Getting the most out of your online course

In the video below, MIT Professor and co-founder of the inter-university Program on Negotiation at Harvard Law School Lawrence Susskind discusses the differences between in-person and online teaching, and how this impacts his online negotiation course

So, how can you apply what experts know about teaching online to optimize your own online learning experience? With insights from MIT experts, we discuss the four key elements to look for in your next online course and the actions you can take to get the most out of it.


Takeaway: Doing is learning. The more you interact with your peers, the professor, and material, the more engaged you will be with your own learning.

Digital learning opens up the possibilities of the kinds of interactive experiences learners can have. “I have designed three or four ways that learners in a cohort interact,” said Susskind of his online course, Negotiating to Create Value: The Mutual Gains Approach. “The skills I’m trying to help them learn require interaction between students, professor, and material.”   
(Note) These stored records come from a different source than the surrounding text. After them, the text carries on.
/-- R422, R458 to R463: service access and the test access ports. The data captured from pins is a free value. -/
def Obligations.ScanAndService : Prop :=
  ∀ (s u : State) (t cells n : Nat) (op : BitVec 2), t < 4 →
    (s.svcReady = true ↔
      (∀ o < 4, s.permit o = false ∧ s.latched o = true ∧ Tab.get 0 s.safeSince o + 500000000 ≤ s.frc) ∧
      s.sec.scopes.toNat < 2 ∧ s.scopesAt + 500000000 ≤ s.frc) ∧
    (s.svcReady = true → s.svcAccess = false →
      exec .serviceAccessGrant s = .next { s with svcAccess := true, svcFrom := some s.frc }) ∧
    ((s.svcReady = false ∨ s.svcAccess = true) → exec .serviceAccessGrant s = .next s) ∧
    (s.svcAccess = true → exec .serviceAccessEnd s = .next { s with svcAccess := false, svcFrom := none, svcEnd := s.frc }) ∧
    (s.svcAccess = false → exec .serviceAccessEnd s = .next s) ∧
    (s.tapIn t = false ↔ (t = 1 ∨ t = 2) ∧ (s.killed = true ∨ bit (s.reg (gkBootPage + 0x040)) (8 + t) = false)) ∧
    (s.drawNat = (n, u) →
      let load := fun (x : State) (ir dr : Nat) =>
        let y : State := { x with taps := Tab.set TapSt.init x.taps t { x.tap t with instr := ir, dr := dr } }
        if t = 3 ∧ 3 ≤ (x.tap 3).instr ∧ (x.tap 3).instr ≤ 7 ∧ ¬ (3 ≤ ir ∧ ir ≤ 7) then { y with scanEnd := x.frc } else y
      (s.tapIn t = true →
        exec (.tapReset t) s = .next (load s 0x01 (tapId t)) ∧
        exec (.idcode t) s = .next (load s 0x01 (tapId t)) ∧
        (let x := load u 0x02 n
         exec (.samplePreload t cells) s = .next { x with taps := Tab.set TapSt.init x.taps t { x.tap t with cells := cells } }) ∧
        exec (.extest t) s = .next (load u 0x03 n) ∧
        (t = 0 ∨ t = 3 → exec (.extestPulse t) s = .next (load u 0x06 n) ∧ exec (.extestTrain t) s = .next (load u 0x07 n)) ∧
        (t = 1 ∨ t = 2 → exec (.extestPulse t) s = .next (load s 0xFF 0) ∧ exec (.extestTrain t) s = .next (load s 0xFF 0)) ∧
        exec (.clamp t) s = .next (load s 0x04 0) ∧
        exec (.highz t) s = .next (load s 0x05 0) ∧
        exec (.bypass t) s = .next (load s 0xFF 0) ∧
        (bit s.sec.scopes (tapScope t) = true → exec (.debugAccess t op) s = .next (load s (0x30 + op.toNat) 0)) ∧
        (bit s.sec.scopes (tapScope t) = false → exec (.debugAccess t op) s = .next (load s 0xFF 0))) ∧
      (s.tapIn t = false → exec (.tapReset t) s = .next s ∧ exec (.idcode t) s = .next s ∧ exec (.clamp t) s = .next s ∧
        exec (.highz t) s = .next s ∧ exec (.bypass t) s = .next s ∧ exec (.debugAccess t op) s = .next s ∧
        exec (.samplePreload t cells) s = .next u ∧ exec (.extest t) s = .next u ∧
        exec (.extestPulse t) s = .next s ∧ exec (.extestTrain t) s = .next s))
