-- ==== Sys2Proof/Laws/HeldGk.lean ====
section
/-! SUPPORT. What each function of Gk.lean leaves alone: the queue, FRC and the canonical form. -/

namespace Sys2Proof.Machine
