-- ==== Sys2Proof/Laws/HeldBoot.lean ====
section
/-! SUPPORT. What each function of Boot.lean leaves alone: the queue, FRC and the canonical form. -/

namespace Sys2Proof.Machine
Interacting with your online course or program can take many different forms. Meghan Perdue — Digital Learning Fellow for MIT’s School of Humanities, Arts & Social Sciences —  researches the science of online learning, as well as best practices for online learning and MITx Massive Open Online Courses (MOOCs). In her research, she has discovered that discussion and feedback are two critical avenues for meaningful online interaction:


When discussing her research, Perdue highlighted the importance of providing “meaningful and respectful avenues of engagement that the learners have ownership over. Discussion forums that are specifically created as open spaces, and that offer up prompts that colleagues can discuss, are crucial components of online courses.” Perdue continued, “They create engagement and are really important to the learners.”

Peer Feedback & Coaching

Feedback is important in online settings, but according to Perdue, you have to know how to give it. “You don’t want somebody to give you feedback that’s not relevant, not on point. In order for learners to give each other useful feedback, they need a clear rubric that they can apply to judge each other’s work.”

In Susskind’s online negotiation course, the students learn how to give each other feedback by watching an ideal scenario. ”After my students do their role-play assignment,” he said, “they watch two of my doctoral students do exactly the same negotiation in an exemplary way. I react to what they say and do, and I coach them and give them advice. Then I ask the students to give each other feedback using the same template.”


Takeaway: Use every opportunity to apply what you are learning.

MIT’s motto, mens et manus, translates from Latin to mind and hand. It reflects the ideals of MIT’s founders who promoted education for practical application.

According to Susskind, “You cannot teach someone how to negotiate by just giving lectures. They have to go through the doing and practicing. Negotiation is clinical education, and you could no more teach someone how to do medicine by just giving lectures.” Susskind’s virtual negotiation simulations, like the “Island Harbor Simulation” (below) let students learn by role-playing different hypothetical situations.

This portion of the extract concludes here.